1.      Security in almost all types of intelligent devices is in terrible shape and borders on being nonexistent. However,

2.      Even if you want to take security matters for a device into your own hands (e.g., do your own vulnerability management), you’re going to have a hard time doing that.

The first event was when I wrote this post, which reported that a person involved in product security for a major medical device maker told me he had never reported a vulnerability for one of their devices, and in fact he wouldn’t know how to report one. Since most CVE reports (which form the basis for all listings in the NVD and the great majority of them in other vulnerability databases) are created by the developer of the product reporting the vulnerability (either a software product or an intelligent device), this probably means that none of that company’s products lists any vulnerabilities in the NVD.

In fact, since a CPE name is only created when a vulnerability is reported for a product (more correctly, a particular version of a product), this probably means nothing will be found when someone searches for that product in the NVD. This isn’t good, but it’s made worse by the fact that the message that displays when that happens is “There are 0 matching records.” This is the same message that displays when there is a CPE name for the product, but there aren’t any vulnerabilities reported against the product. In other words, a user that searches on a product and receives that message should either be elated that it’s a “vulnerability-free” product or worried that it might be loaded with vulnerabilities, but the supplier of the product doesn’t report them. How do you tell which is the correct conclusion to draw? Perhaps a coin flip?

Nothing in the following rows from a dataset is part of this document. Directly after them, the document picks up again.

-- ==== Sys2Proof/Machine/Reconcile.lean ====
section
/-! DEFINITION. Reconciliation of Lantern's and dispatch firmware's views of the units (R480–R482). -/

namespace Sys2Proof.Machine

/-- The instance that names a unit (R462; log entry 15): its node, and a port, channel or MAC as sub-index. -/
def unitInst (u : RUnit) : Inst :=
  match u with
  | .core n => at_ n
  | .chamber g k => at_ (BitVec.ofNat 10 (g % 4 * 128 + 64 + k % 8))
  | .dram k => dramInst k
  | .csi k => sub_ prismNode k
  | .mac k => sub_ 0x3FF (0x20 + k)
  | .dvorpo k => sub_ (BitVec.ofNat 10 (0x228 + k % 2)) k
  | .prism => sub_ prismNode 0xFF
  | .decoder => sub_ 0x3FF 0x30
  | .hostLink => at_ 0x220
/-- The unit's fabric node, when it is an island of its own (R33). -/
def unitNode (u : RUnit) : Option Node :=
  match u with
  | .csi _ | .mac _ | .decoder => none
  | u => some (unitInst u).node
/-- Every unit (R480). -/
def allUnits : List RUnit :=
  coreSites.map RUnit.core ++ (List.range 24).map (fun k => RUnit.chamber (k / 6) (k % 6)) ++ (List.range 4).map RUnit.dram
    ++ (List.range 8).map RUnit.csi ++ (List.range 4).map RUnit.mac ++ (List.range 2).map RUnit.dvorpo ++ [.prism, .decoder, .hostLink]
/-- The power domain of a unit (R537). -/
def unitDomain (u : RUnit) : Nat :=
  match u with
  | .mac _ => 5
  | .decoder => 4
  | u => domainOf (unitInst u).node
/-- Lantern's view of a unit (R480): its self-test result or retirement, its power switches, whether it is quiesced, else UP. -/
def ltnView (s : State) (u : RUnit) : UnitState :=
  let lost := match u with | .core n => s.dev.unavailable.contains n | .dram k => s.mem.retired.contains (k / 2) | _ => false
  if lost then .unavailable
  else if s.fab.gated.contains (unitDomain u) then .gated
  else if (match unitNode u with | some n => (getIsland s n).closed | none => false) then .quiesced
  else .up
/-- Dispatch firmware's view of a unit, from its last round (R480). -/
def dspView (s : State) (u : RUnit) : UnitState := match s.ltn.viewDsp.find? (fun e => e.1 = u) with | some e => e.2 | none => .up
/-- The two views differ. -/
def viewsDiffer (s : State) (u : RUnit) : Bool := decide (ltnView s u ≠ dspView s u)
/-- The unit was agreed in the last round (R481). -/
def viewsAgree (s : State) (u : RUnit) : Bool := !s.ltn.differ.contains u
/-- The units in disagreement that an instance names. -/
def unitAt (s : State) (i : Inst) : List RUnit := (s.ltn.disagree.filter (fun e => unitInst e.1 = i)).map (fun e => e.1)
/-- A unit's effective state (R480, R481). -/
def effective (s : State) (u : RUnit) : UnitState := if s.ltn.disagree.any (fun e => e.1 = u) then .unavailable else ltnView s u

/-- LTN_RECONCILE for a unit (R481). -/
def raiseUnit (u : RUnit) (s : State) : State :=
  raise .ltnReconcile (unitInst u) []
    { s with ltn := { s.ltn with disagree := s.ltn.disagree.filter (fun e => !(e.1 = u)) ++ [(u, some (now s))] } }
/-- A unit whose views differed in the round before too, or that is in disagreement already (R481). -/
def judgeUnit (before : List RUnit) (u : RUnit) (s : State) : State :=
  match s.ltn.disagree.find? (fun e => e.1 = u) with
  | some (_, none) => raiseUnit u s
  | some (_, some t) => if viewsDiffer s u ∧ 10000000 ≤ (now s - t).toNat then raiseUnit u s else s
  | none =>
    if viewsDiffer s u ∧ before.contains u then
      raiseUnit u (match unitNode u with | some n => quiesce n 200000 s | none => s)
    else s
/-- RECONCILE_ROUND (R480–R482): a missed round counts unless dispatch firmware restarts; the third in a row is DSP_WATCHDOG. -/
def reconcileRound (v : Option (List (RUnit × UnitState))) (s : State) : State :=
  if ¬s.dev.dispatchUp ∨ s.ltn.restart.isSome then s
  else match v with
    | none =>
      let s := { s with ltn := { s.ltn with missed := s.ltn.missed + 1 } }
      if s.ltn.missed = 3 then raise .dspWatchdog dev [] s else s
    | some v =>
      let before := s.ltn.differ
      let s := { s with ltn := { s.ltn with missed := 0, viewDsp := v.filter (fun e => !decide (e.2 = UnitState.up)) } }
      let s := { s with ltn := { s.ltn with differ := allUnits.filter (viewsDiffer s) } }
      allUnits.foldl (fun (s : State) (u : RUnit) => judgeUnit before u s) s
/-- RECONCILE_ROUND. -/
def execReconcileRound (v : Option (List (RUnit × UnitState))) (s : State) : Res := .next (reconcileRound v s)

end Sys2Proof.Machine
end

My friend defended the fact that his company doesn’t report product vulnerabilities by saying they would only report a vulnerability if they had patched it. This would be comforting, if we were talking about a software product, and the developer would normally quickly release a patch for a serious vulnerability. 

But that's not how devices work. The user can't apply a patch themselves. They have to wait for the supplier to issue an update that includes the patch fix. And since releasing a device update requires a lot of work, device makers usually hold patches until they can be included with the next update. Even that wouldn't be terrible, if the device maker released an update every month (which I had naively assumed was the case). 

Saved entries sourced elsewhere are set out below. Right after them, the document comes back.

-- ==== Sys2Proof/Machine/Adapt.lean ====
section
/-! DEFINITION. Charging-time recalibration, and the status commands of the plans and contexts group (R70, R75, R96, R178,
R179–R185, R192, R199, R258, R345, R381, R382). -/

namespace Sys2Proof.Machine

/-- The physical site that serves a logical core under the map of the latest plan load (R51, R52). -/
def servedBy (s : State) (n : Node) : Node := match coreSites.find? (fun k => decide (logicalOf s k = n)) with | some k => k | none => n
/-- A logical core (R33, R50): a site that is no spare. -/
def isLogical (n : Nat) : Bool := decide (n < 512) && isSite (BitVec.ofNat 10 n)

/-! The shuffle of R258. -/

/-- Half the width of the shuffle's domain: the least b with 4^b ≥ N, at most 16. -/
def shuffleHalf (n : Nat) : Nat := ((List.range 17).find? (fun b => decide (1 ≤ b) && decide (n ≤ 4 ^ b))).getD 16
/-- One pass of the shuffle's four rounds. -/
def shuffleOnce (b : Nat) (k : Nat) (x : Nat) : Nat :=
  let mask := 2 ^ b
  let r := (List.range 4).foldl (fun (p : Nat × Nat) (i : Nat) =>
    let ki := k / 2 ^ (16 * i) % 65536
    let t := (p.2 + ki) * (if ki % 2 = 1 then ki else ki + 1) % 2 ^ 32
    let f := (t ^^^ (t / 2048)) % mask
    (p.2, p.1 ^^^ f)) (x / mask, x % mask)
  r.1 * mask + r.2
/-- The cycle walk: passes until the value is below N; the orbit is no longer than the domain. -/
def shuffleWalk (b k n : Nat) : Nat → Nat → Nat
  | 0, x => x
  | fuel + 1, x => let y := shuffleOnce b k x; if y < n then y else shuffleWalk b k n fuel y
/-- σ(j) for N, a seed and an epoch (R258). -/
def shuffle (j n : Nat) (seed : W64) (e : Nat) : Nat :=
  let b := shuffleHalf n
  shuffleWalk b (seed ^^^ BitVec.ofNat 64 (e * 0x9E3779B97F4A7C15)).toNat n (4 ^ b) j
/-- Scene frames of a set. -/
def setFrames (s : State) (set : Nat) : Nat := ((getK [] s.intake.sets set).map (fun f => f.frames)).sum
/-- The replay order of an epoch (R240, R258): the shuffle, or record order where a file has no index. -/
def epochOrder (s : State) (set : Nat) (seed : W64) (e : Nat) : List Nat :=
  let n := setFrames s set
  if (getK [] s.intake.sets set).all (fun f => f.indexed) then (List.range n).map (fun j => shuffle j n seed e) else List.range n
/-- A replay reads the files of a set from their first record again. -/
def rewind (set : Nat) (s : State) : State :=
  { s with intake := { s.intake with sets := updK [] s.intake.sets set (fun l => l.map (fun f => { f with frame := none, abandoned := false, ended := false })) } }

/-- A run ends (R183, R345): its record is kept, and its completion event is posted. -/
def endRun (a : AdaptRun) (x : AdaptRec) (s : State) : State :=
  let s := { s with adapt := { s.adapt with run := none, recs := s.adapt.recs ++ [x] } }
  postEvent a.event (Config.evtKind 24) (leBytes 4 a.id.toNat ++ leBytes 1 x.verdict) s
/-- CORRUPT scene frames of a run's sets (R241). -/
def corruptCount (s : State) (a : AdaptRun) : Nat :=
  ((getK [] s.intake.sets a.scene ++ getK [] s.intake.sets a.valid).map (fun f => f.corrupt.length)).sum
/-- End a run as ABORTED (R382). -/
def abortRun (s : State) : State :=
  match s.adapt.run with
  | some a => endRun a { id := a.id, verdict := 3, corrupt := corruptCount s a } s
  | none => s

/-- PARKED_CHARGING has been reported within the last second (R381). -/
def parkedFresh (s : State) : Bool := match s.ltn.parked with | some t => decide ((now s - t).toNat ≤ 1000000000) | none => false
/-- ADAPT_ENTER (R381, R538). -/
def adaptEnter (r : Req) (s : State) : State :=
  match planOf s (r.arg 0 2), planOf s (r.arg 2 2) with
  | none, _ => refuse .dispatch r 5 16 [] s
  | _, none => refuse .dispatch r 5 18 [] s
  | some c, some p =>
    if ¬c.flags.getLsbD 4 ∨ c.recalFor ≠ sub p.digest 0 32 then bad .dispatch r 16 s
    else if ¬parkedFresh s ∨ s.energy.coolInvalid then
      refuse .dispatch r 6 1000 [] s
    else
      let s := domainOn 4 { s with adapt := { s.adapt with ctxs := some (c.ctx, p.ctx) } }
      ok .dispatch r [] (enter .adapting none 0x0305 (driveSafe true s))
/-- ADAPT_ENTER. -/
def execAdaptEnter (s : State) : Res := .next (serveCmd .dispatch 0x0305 adaptEnter s)

/-- ADAPT_RUN (R181, R258, R345): the records of the run before go. -/
def adaptRun (r : Req) (s : State) : State :=
  let scene := r.arg 0 1
  let valid := r.arg 1 1
  let e := r.arg 12 1
  if 3 < scene then bad .dispatch r 16 s
  else if 3 < valid ∨ valid = scene then bad .dispatch r 17 s
  else if (getK [] s.intake.sets scene).isEmpty then refuse .dispatch r 5 16 [] s
  else if (getK [] s.intake.sets valid).isEmpty then refuse .dispatch r 5 17 [] s
  else if setFrames s scene = 0 ∨ 2 ^ 32 ≤ setFrames s scene then bad .dispatch r 16 s
  else if e < 1 ∨ 64 < e then bad .dispatch r 28 s
  else if s.adapt.run.isSome then refuse .dispatch r 6 (Config.suggestedWait 2) [] s
  else
    let seed := BitVec.ofNat 64 (r.arg 4 8)
    let a : AdaptRun := { id := s.adapt.nextId, scene, valid, event := BitVec.ofNat 16 (r.arg 2 2), seed, epochs := e, order := epochOrder s scene seed 0 }
    let s := rewind valid (rewind scene { s with adapt := { s.adapt with run := some a, recs := [], nextId := s.adapt.nextId + 1 } })
    ok .dispatch r (leBytes 4 a.id.toNat) s
/-- ADAPT_RUN. -/
def execAdaptRun (s : State) : Res := .next (serveCmd .dispatch 0x0306 adaptRun s)

/-- The plan of the recalibration context. -/
def recalPlan (s : State) : Option Loaded := match s.adapt.ctxs with | some (c, _) => planOf s c | none => none
/-- The step j of an adaptable channel (R182): 0 with CLIPSAT or CONVSAT set, else the smallest that meets the target. Where none
does, R182 states no value: a free one (log entry 2). -/
def fitStep (c : FitChannel) (s : State) : Int × State :=
  let x := getK {} (getCore s (servedBy s c.core)).clips c.counter
  if x.clip.sat ∨ x.conv.sat then (0, s)
  else match (List.range 17).find? (fun k => c.predicted.getD k false) with
    | some k => ((k : Int) - 8, s)
    | none => let f := freshBits 5 s; (((f.1.toNat % 17 : Nat) : Int) - 8, f.2)
/-- Fit the channels that the plan marks ADAPTABLE (R179, R182): s' = s × 2^(j/4), the exponents kept in quarters. -/
def fitAll (fit : List FitChannel) (s : State) : State :=
  fit.foldl (fun (s : State) (c : FitChannel) =>
    match s.adapt.run, recalPlan s with
    | some _, some p =>
      if ¬p.img.adaptable.contains (c.core, c.counter) then s
      else
        let f := fitStep c s
        let key := c.core.toNat * 512 + c.counter
        let put (a : AdaptRun) : AdaptRun :=
          let old := match a.scales.find? (fun e => e.1 = key) with | some e => e.2 | none => 0
          { a with scales := a.scales.filter (fun e => e.1 ≠ key) ++ [(key, old + f.1)] }
        { f.2 with adapt := { f.2.adapt with run := f.2.adapt.run.map put } }
    | _, _ => s) s
/-- EPOCH_END (R181, R182, R258): the fitting rule, then the next epoch's replay, or after the last the validation replay. -/
def epochEnd (fit : List FitChannel) (s : State) : State :=
  match s.adapt.run with
  | none => s
  | some a =>
    if a.epochs ≤ a.epoch then s
    else
      let s := fitAll fit s
      let e := a.epoch + 1
      let order := if e < a.epochs then epochOrder s a.scene a.seed e else []
      let s := { s with adapt := { s.adapt with run := s.adapt.run.map (fun a => { a with epoch := e, order }) } }
      rewind (if e < a.epochs then a.scene else a.valid) s
/-- EPOCH_END. -/
def execEpochEnd (fit : List FitChannel) (s : State) : Res := .next (epochEnd fit s)

/-- The first failed test of R183, in its order from 1; 0 for none. -/
def firstTest (a : AdaptRun) (x : RecalFigures) : Nat :=
  if ¬x.entriesNormal then 1 else if ¬x.clipOk then 2 else if ¬x.headOk then 3 else if ¬x.winogradOk then 4 else if a.faulted then 5 else 0
/-- RECALIBRATION_COMPLETE (R181, R183): unequal digests of the mirrors end the run as REJECTED. -/
def recalibrationComplete (x : RecalFigures) (s : State) : State :=
  match s.adapt.run with
  | none => s
  | some a =>
    if a.epoch < a.epochs then s
    else
      let plan := match s.adapt.ctxs with | some (_, p) => (match planOf s p with | some l => l.digest | none => []) | none => []
      let t := firstTest a x
      let rec0 : AdaptRec :=
        if x.leadDigest ≠ x.trailDigest then { id := a.id, verdict := 2, corrupt := corruptCount s a, plan }
        else { id := a.id, verdict := if t = 0 then 1 else 2, first := t, corrupt := corruptCount s a, candidate := sub x.leadDigest 0 32,
               worstClip := x.worstClip, worstHead := x.worstHead, worstWino := x.worstWino, plan }
      endRun a rec0 s
/-- RECALIBRATION_COMPLETE. -/
def execRecalibrationComplete (x : RecalFigures) (s : State) : Res := .next (recalibrationComplete x s)

/-- ADAPT_RESULT (R345). -/
def adaptResult (r : Req) (s : State) : State :=
  let id := r.arg 0 4
  match s.adapt.run, s.adapt.recs.find? (fun x => x.id.toNat = id) with
  | some a, _ => if a.id.toNat = id then ok .dispatch r (List.replicate 48 0) s else refuse .dispatch r 5 16 [] s
  | none, none => refuse .dispatch r 5 16 [] s
  | none, some x =>
    ok .dispatch r (leBytes 1 x.verdict ++ leBytes 1 x.first ++ leBytes 2 x.corrupt ++ sub x.candidate 0 32 ++ leBytes 4 x.worstClip.toNat
      ++ leBytes 4 x.worstHead.toNat ++ leBytes 4 x.worstWino.toNat) s
/-- ADAPT_RESULT. -/
def execAdaptResult (s : State) : Res := .next (serveCmd .dispatch 0x0307 adaptResult s)

/-- Every record set is closed (R382). -/
def closeSets (s : State) : State := { s with intake := { s.intake with sets := [] } }
/-- ADAPT_EXIT (R345, R382). -/
def adaptExit (r : Req) (s : State) : State :=
  let s := closeSets (abortRun s)
  let v := match s.adapt.recs.getLast? with | some x => x.verdict | none => 0
  let s := gateUnused (enter .attached none 0x0308 { s with adapt := { s.adapt with ctxs := none } })
  ok .dispatch r (leBytes 1 v) s
/-- ADAPT_EXIT. -/
def execAdaptExit (s : State) : Res := .next (serveCmd .dispatch 0x0308 adaptExit s)

/-- PARKED_CHARGING is withdrawn or no longer fresh (R382). -/
def parkedLost (s : State) : State :=
  match s.ltn.parked with
  | none => s
  | some _ =>
    let s := { s with ltn := { s.ltn with parked := none } }
    if s.adapt.run.isSome then note 0 [4] (abortRun s) else s
/-- PARKED_CHARGING_EXPIRY (R382). -/
def execParkedChargingExpiry (s : State) : Res := .next (parkedLost s)
/-- The MCU's PARKED_CHARGING report (R381, R382). -/
def parkedReport (on : Bool) (s : State) : State := if on then { s with ltn := { s.ltn with parked := some (now s) } } else parkedLost s

/-- CLIP_READ (R178, R345): a snapshot at the next frame boundary, or at once with no frame loop. -/
def clipRead (r : Req) (s : State) : State :=
  let k := r.arg 0 2
  let first := r.arg 2 2
  let count := r.arg 4 1
  let n := servedBy s (BitVec.ofNat 10 k)
  if ¬isLogical k then bad .dispatch r 16 s
  else if 511 < first then bad .dispatch r 18 s
  else if count < 1 ∨ 28 < count ∨ 512 < first + count then bad .dispatch r 20 s
  else if r.flag 1 then ok .dispatch r (clipResults n first count s) s
  else if loopRuns s then
    { s with mbD := { s.mbD with waiting := s.mbD.waiting ++
      [{ slot := r.slot, opcode := 0x0309, args := [n.toNat, first, count, if r.flag 0 then 1 else 0], limit := 0 }] } }
  else
    let s := snapClips n (r.flag 0) s
    ok .dispatch r (clipResults n first count s) s
/-- CLIP_READ. -/
def execClipRead (s : State) : Res := .next (serveCmd .dispatch 0x0309 clipRead s)

/-- MEM_STATUS (R192, R199, R345). -/
def memStatus (r : Req) (s : State) : State :=
  let m := s.mem
  let ch (c : Nat) : Channel := getK {} m.chan c
  let rung : Rung := match curPlan s with | some p => p.img.rungs.getD s.energy.force { energy := 0 } | none => { energy := 0 }
  let sats := ((List.range 4).map (fun c => satBit (ch c).ce.sat (2 * c) + satBit (ch c).ue.sat (2 * c + 1))).sum
    + ((List.range 16).map (fun k => satBit (getK {} m.overrun k).sat (8 + k))).sum
  let out := leBytes 4 (plannable s) ++ leBytes 4 (deliverable s rung)
    ++ leBytes 1 (satBit (m.retired.contains 0) 0 + satBit (m.retired.contains 1) 1) ++ leBytes 1 (satBit m.migrating 0) ++ [0, 0]
    ++ (List.range 4).flatMap (fun c => leBytes 2 (ch c).ce.val.toNat ++ leBytes 2 (ch c).ue.val.toNat)
    ++ (List.range 16).flatMap (fun k => leBytes 8 (getK {} m.bytes k).val.toNat)
    ++ (List.range 16).flatMap (fun k => leBytes 2 (getK {} m.overrun k).val.toNat)
    ++ leBytes 4 sats ++ leBytes 2 ((List.range 16).map (fun k => satBit (getK {} m.bytes k).sat k)).sum
  let s := if r.flag 0 then
      { s with mem := { m with bytes := [], overrun := [], chan := (List.range 4).foldl (fun (l : SMap Channel) (c : Nat) => updK {} l c (fun x => { x with ce := {}, ue := {} })) m.chan } }
    else s
  ok .dispatch r out s
/-- MEM_STATUS. -/
def execMemStatus (s : State) : Res := .next (serveCmd .dispatch 0x030A memStatus s)

/-- The fault record of CORE_STATUS, 32 bytes (R96, R113; the layout is log entry 15). -/
def faultRecBytes (c : Core) : List Byte :=
  let f := c.frec
  let src := match f.source with | some x => x.code.toNat | none => 0
  let ag := match f.ag with | some a => a | none => (3, [], 0, 0)
  leBytes 8 (src + 2 ^ 16 * f.pcFault.toNat + 2 ^ 29 * f.pcLast.toNat + 2 ^ 42 * f.node.toNat + 2 ^ 52 * (f.index % 32) + 2 ^ 57 * ag.1)
    ++ leBytes 4 f.off ++ leBytes 4 ag.2.2.1.toNat ++ leBytes 4 ag.2.2.2.toNat ++ (List.range 6).flatMap (fun k => leBytes 2 (ag.2.1.getD k 0))
/-- CORE_STATUS (R345). -/
def coreStatus (r : Req) (s : State) : State :=
  let k := r.arg 0 2
  if ¬isLogical k then bad .dispatch r 16 s
  else
    let n := servedBy s (BitVec.ofNat 10 k)
    let c := getCore s n
    ok .dispatch r (leBytes 1 c.run.code ++ [0] ++ leBytes 2 n.toNat ++ leBytes 4 c.status.toNat ++ faultRecBytes c) s
/-- CORE_STATUS. -/
def execCoreStatus (s : State) : Res := .next (serveCmd .dispatch 0x030B coreStatus s)

end Sys2Proof.Machine
end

But my friend said his company only releases an update for their devices (which are medical devices, remember. They aren’t baby monitors or recipe servers) once a year. This changes everything. Let’s say a device manufacturer discovers a serious vulnerability in one of their devices the day after they released their annual update. Assuming they’re on an annual update schedule, this means the vulnerability won’t be patched in the field for 364 days.

Will the manufacturer let their customers know about this serious vulnerability and the fact that it won’t be fixed in the device they use for another 364 days – so they can at least apply some alternative mitigation to the device, even perhaps pulling it from their network altogether? If they’re like my friend’s company, the answer seems to be no. My friend said they won’t issue a notification for the vulnerability until it’s patched in the field. Where does that leave their customers if they’re attacked using that vulnerability during those 364 days? The answer seems to be "SOL".

I believe that an intelligent devicee manufacturer needs to promptly report vulnerabilities for the third-party software and firmware products included in their device, as well as for the code in the device that they wrote themselves (the first-party software). Moreover, they need to report all these vulnerabilities as applicable to a CPE that identifies the device, not to one of the myriad software or firmware products contained in the device.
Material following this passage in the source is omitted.